++++ Source material

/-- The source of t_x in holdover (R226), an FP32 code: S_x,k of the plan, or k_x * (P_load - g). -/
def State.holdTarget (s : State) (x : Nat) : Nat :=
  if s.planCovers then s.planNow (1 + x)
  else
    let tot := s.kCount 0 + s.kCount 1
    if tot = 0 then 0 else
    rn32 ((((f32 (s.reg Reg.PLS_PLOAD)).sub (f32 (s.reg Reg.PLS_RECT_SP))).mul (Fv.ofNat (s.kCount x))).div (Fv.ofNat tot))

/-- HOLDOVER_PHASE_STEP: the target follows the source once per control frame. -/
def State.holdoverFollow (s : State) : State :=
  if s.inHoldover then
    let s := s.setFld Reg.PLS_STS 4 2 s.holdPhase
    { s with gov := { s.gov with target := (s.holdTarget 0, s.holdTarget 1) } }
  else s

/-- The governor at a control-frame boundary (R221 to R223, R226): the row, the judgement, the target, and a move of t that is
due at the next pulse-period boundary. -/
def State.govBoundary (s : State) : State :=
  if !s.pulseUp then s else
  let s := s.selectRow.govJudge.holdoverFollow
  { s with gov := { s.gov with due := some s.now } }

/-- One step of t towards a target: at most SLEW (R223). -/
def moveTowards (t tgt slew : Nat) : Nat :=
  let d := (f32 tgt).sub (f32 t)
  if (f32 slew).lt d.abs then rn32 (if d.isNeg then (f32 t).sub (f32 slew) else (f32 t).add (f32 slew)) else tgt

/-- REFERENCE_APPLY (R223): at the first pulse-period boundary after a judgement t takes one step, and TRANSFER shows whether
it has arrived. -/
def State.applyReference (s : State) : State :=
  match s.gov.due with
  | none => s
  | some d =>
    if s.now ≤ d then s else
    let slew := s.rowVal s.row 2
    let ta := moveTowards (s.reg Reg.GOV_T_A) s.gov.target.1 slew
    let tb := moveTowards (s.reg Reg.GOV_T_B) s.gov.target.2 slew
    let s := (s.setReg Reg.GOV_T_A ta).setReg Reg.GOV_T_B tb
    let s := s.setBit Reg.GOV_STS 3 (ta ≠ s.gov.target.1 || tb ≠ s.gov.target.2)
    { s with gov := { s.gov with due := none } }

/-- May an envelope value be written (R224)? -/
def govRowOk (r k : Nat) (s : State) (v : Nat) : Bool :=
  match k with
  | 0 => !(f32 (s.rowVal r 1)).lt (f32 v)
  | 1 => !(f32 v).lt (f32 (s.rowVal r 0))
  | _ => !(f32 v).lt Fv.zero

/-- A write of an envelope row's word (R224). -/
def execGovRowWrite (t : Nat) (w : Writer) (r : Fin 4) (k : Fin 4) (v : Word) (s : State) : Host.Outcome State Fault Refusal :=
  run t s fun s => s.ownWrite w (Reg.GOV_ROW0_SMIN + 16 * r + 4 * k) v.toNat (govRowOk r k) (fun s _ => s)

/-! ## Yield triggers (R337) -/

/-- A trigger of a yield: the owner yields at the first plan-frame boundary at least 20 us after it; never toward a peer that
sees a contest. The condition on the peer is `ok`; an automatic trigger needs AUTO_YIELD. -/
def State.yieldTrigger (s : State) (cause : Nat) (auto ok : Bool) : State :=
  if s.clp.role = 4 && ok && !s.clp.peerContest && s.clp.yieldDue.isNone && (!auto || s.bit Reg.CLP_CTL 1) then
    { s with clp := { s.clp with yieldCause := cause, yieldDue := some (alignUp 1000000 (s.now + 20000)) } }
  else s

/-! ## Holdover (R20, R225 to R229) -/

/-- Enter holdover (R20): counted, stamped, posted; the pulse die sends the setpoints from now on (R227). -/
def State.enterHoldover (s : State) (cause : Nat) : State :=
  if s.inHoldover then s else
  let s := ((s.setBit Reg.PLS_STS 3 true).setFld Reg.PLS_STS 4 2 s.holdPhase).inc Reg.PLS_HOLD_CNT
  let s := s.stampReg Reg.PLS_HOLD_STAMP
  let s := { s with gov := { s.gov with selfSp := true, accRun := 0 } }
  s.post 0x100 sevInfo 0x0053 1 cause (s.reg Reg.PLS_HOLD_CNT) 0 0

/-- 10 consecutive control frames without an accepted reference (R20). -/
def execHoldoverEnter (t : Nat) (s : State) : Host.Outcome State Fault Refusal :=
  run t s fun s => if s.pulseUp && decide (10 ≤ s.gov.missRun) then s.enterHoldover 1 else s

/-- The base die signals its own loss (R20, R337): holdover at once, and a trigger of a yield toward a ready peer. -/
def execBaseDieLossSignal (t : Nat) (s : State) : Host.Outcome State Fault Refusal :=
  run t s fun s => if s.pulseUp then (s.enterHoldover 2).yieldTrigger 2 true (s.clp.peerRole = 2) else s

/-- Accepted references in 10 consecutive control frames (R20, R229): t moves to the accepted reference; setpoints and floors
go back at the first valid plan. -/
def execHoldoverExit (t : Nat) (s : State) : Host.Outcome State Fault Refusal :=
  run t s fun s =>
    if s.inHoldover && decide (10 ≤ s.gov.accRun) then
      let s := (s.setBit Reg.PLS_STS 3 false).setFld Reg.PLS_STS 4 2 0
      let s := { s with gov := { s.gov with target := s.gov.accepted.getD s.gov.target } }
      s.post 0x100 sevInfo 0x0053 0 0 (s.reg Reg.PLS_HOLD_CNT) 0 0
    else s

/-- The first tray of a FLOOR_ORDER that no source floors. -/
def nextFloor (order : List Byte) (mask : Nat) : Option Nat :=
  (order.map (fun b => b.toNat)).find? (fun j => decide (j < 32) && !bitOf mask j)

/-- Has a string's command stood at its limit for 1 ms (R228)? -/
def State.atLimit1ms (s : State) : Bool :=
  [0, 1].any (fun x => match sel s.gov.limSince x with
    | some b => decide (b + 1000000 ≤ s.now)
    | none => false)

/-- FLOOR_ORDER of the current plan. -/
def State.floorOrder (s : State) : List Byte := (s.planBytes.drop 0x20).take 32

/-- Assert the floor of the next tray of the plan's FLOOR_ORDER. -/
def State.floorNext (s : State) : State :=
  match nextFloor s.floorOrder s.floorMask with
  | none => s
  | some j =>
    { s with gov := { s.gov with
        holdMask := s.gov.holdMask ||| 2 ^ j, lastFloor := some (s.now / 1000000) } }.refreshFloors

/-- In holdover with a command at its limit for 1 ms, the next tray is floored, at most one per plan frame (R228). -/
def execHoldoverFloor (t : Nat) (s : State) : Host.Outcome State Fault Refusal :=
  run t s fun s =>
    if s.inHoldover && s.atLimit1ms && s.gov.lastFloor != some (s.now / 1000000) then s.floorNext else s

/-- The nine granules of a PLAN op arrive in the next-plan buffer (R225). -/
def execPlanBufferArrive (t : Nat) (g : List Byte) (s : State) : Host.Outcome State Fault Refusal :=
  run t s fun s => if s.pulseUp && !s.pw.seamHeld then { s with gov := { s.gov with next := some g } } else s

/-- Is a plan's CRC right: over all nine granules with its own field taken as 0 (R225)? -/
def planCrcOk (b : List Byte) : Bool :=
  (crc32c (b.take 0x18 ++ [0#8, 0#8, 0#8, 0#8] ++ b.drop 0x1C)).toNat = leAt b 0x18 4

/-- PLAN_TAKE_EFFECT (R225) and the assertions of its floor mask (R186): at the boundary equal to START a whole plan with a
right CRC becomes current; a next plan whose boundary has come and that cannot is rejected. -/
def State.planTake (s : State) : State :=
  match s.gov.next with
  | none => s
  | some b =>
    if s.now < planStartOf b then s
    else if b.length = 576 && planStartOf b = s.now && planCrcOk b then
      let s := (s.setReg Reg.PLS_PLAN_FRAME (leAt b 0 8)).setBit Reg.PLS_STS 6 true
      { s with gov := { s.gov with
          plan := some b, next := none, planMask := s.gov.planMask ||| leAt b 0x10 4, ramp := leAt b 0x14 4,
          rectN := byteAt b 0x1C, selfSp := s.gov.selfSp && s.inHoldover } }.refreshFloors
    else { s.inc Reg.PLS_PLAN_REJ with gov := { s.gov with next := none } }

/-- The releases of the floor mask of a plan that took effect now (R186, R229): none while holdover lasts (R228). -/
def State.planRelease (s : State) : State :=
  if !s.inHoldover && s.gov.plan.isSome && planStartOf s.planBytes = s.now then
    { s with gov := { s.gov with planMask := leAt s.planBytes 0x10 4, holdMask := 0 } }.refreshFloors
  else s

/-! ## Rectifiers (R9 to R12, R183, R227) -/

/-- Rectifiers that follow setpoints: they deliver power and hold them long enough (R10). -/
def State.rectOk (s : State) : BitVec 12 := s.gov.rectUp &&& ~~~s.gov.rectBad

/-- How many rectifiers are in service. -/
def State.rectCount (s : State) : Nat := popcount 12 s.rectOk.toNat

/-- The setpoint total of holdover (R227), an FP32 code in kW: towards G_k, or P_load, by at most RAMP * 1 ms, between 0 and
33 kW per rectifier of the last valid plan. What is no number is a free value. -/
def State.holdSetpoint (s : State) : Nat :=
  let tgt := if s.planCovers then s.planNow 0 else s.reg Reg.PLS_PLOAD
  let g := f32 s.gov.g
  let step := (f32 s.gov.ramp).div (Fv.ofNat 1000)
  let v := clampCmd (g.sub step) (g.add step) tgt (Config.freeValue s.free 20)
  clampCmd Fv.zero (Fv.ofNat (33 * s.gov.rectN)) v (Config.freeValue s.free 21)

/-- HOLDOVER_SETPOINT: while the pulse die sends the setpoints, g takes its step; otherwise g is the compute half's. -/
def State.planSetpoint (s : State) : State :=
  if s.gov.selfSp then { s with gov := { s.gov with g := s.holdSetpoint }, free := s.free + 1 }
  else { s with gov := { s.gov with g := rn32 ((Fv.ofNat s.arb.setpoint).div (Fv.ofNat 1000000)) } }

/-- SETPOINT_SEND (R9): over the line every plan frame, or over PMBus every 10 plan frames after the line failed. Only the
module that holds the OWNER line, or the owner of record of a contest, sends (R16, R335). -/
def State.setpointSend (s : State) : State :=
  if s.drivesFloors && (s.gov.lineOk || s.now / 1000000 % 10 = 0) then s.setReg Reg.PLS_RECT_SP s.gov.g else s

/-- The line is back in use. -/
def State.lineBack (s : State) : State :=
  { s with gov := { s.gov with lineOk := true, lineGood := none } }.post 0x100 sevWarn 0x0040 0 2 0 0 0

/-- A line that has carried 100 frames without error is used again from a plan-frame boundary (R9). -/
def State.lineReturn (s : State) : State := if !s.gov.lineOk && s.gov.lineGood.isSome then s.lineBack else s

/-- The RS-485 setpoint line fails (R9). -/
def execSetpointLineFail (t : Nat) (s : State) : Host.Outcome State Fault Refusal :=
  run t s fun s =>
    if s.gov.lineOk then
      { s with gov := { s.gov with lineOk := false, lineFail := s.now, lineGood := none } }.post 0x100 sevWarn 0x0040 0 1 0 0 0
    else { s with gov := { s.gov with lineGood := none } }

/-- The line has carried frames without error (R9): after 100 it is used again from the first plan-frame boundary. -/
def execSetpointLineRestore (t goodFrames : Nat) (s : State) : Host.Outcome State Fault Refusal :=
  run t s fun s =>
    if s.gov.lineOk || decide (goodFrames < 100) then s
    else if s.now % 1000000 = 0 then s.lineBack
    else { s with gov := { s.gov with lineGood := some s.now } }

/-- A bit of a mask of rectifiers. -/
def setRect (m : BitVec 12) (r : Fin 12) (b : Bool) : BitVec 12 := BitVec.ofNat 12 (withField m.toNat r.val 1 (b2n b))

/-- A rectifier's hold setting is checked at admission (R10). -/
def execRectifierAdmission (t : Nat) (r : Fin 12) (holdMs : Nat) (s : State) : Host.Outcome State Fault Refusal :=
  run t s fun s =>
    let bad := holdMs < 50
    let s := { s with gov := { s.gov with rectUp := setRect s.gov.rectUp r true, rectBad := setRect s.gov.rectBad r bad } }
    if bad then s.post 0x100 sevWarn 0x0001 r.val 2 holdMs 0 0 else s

++++++++
++++ Source material

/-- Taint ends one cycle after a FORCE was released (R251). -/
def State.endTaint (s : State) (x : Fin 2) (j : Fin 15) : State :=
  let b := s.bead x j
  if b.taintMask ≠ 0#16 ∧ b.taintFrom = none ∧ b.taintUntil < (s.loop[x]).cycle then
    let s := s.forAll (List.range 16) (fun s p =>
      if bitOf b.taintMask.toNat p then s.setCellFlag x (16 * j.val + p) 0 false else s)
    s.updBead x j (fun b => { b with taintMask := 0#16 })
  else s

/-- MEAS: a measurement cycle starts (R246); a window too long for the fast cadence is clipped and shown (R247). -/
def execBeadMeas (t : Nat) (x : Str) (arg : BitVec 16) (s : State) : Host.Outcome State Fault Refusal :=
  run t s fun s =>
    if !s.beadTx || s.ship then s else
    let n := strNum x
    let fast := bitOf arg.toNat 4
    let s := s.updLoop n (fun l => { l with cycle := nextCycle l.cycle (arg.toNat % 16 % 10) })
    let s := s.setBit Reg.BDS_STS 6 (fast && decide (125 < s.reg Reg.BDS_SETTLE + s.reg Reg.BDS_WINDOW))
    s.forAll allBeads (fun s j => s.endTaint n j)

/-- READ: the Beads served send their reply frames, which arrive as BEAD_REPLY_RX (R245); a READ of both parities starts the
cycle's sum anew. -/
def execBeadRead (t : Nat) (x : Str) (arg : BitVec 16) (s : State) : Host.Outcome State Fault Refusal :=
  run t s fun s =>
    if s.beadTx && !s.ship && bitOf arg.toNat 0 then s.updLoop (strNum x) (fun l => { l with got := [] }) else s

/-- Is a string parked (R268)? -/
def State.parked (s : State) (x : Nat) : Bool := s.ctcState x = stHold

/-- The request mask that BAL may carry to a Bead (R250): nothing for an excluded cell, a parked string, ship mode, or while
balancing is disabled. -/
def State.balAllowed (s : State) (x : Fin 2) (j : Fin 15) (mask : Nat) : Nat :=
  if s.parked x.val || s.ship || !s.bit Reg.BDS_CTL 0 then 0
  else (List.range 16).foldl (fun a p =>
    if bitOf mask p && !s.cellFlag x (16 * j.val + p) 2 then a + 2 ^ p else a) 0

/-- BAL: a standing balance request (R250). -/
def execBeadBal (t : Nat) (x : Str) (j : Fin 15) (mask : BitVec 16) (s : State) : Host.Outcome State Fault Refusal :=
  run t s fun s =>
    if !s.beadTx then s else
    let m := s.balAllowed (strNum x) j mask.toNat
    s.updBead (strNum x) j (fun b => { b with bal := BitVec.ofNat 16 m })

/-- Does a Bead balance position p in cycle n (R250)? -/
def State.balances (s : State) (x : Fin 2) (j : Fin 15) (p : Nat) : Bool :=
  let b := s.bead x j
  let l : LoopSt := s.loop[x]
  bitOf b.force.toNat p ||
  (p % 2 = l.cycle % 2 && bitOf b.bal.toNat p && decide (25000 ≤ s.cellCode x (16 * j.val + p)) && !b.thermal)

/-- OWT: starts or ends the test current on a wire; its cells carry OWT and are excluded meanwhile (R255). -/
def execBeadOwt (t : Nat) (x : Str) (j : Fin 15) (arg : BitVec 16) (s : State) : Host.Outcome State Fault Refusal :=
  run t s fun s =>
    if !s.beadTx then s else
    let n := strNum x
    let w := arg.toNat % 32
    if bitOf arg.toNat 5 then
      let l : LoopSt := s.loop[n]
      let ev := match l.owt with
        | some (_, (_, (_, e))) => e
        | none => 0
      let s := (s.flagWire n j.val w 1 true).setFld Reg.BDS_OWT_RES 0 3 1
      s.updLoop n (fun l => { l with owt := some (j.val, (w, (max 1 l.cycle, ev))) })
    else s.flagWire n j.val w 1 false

++++++++
++++ Source material

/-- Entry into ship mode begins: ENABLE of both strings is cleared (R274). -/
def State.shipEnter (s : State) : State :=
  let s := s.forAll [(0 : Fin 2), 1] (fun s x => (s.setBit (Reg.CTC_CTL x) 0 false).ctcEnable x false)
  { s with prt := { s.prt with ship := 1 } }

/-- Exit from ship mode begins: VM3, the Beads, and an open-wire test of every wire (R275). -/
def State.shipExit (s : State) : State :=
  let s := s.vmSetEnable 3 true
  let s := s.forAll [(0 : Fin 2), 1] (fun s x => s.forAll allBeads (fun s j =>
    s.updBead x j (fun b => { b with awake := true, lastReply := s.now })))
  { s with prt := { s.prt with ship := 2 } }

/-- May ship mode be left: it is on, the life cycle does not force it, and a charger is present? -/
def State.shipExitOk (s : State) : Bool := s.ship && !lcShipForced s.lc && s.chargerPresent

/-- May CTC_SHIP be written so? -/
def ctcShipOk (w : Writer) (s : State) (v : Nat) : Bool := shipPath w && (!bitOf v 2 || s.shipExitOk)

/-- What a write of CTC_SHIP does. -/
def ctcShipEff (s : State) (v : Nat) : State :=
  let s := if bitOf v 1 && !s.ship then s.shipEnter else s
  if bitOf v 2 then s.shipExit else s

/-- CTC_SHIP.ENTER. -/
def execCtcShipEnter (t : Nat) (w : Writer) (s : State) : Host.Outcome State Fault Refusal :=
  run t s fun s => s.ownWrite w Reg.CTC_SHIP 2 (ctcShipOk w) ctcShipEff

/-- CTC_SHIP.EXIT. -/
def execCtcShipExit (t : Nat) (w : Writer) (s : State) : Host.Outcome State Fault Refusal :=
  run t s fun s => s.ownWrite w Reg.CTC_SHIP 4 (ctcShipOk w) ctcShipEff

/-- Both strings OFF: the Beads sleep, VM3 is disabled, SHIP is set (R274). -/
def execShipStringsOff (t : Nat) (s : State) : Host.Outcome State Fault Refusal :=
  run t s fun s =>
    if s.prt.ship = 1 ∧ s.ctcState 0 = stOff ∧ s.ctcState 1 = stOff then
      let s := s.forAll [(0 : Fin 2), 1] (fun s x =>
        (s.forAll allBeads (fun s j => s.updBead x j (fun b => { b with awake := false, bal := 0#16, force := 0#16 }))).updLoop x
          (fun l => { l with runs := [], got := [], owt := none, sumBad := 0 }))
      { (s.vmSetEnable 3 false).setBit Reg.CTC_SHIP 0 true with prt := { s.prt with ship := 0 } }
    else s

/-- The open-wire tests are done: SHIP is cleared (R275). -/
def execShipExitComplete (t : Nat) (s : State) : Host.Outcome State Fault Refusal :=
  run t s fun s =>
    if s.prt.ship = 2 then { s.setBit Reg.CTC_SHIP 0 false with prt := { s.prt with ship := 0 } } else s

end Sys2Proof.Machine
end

++++++++

# What is required:
Return each line from the records that includes the word "sevWarn".

# Answer:
  { s with gov := { s.gov with lineOk := true, lineGood := none } }.post 0x100 sevWarn 0x0040 0 2 0 0 0
      { s with gov := { s.gov with lineOk := false, lineFail := s.now, lineGood := none } }.post 0x100 sevWarn 0x0040 0 1 0 0 0
    if bad then s.post 0x100 sevWarn 0x0001 r.val 2 holdMs 0 0 else s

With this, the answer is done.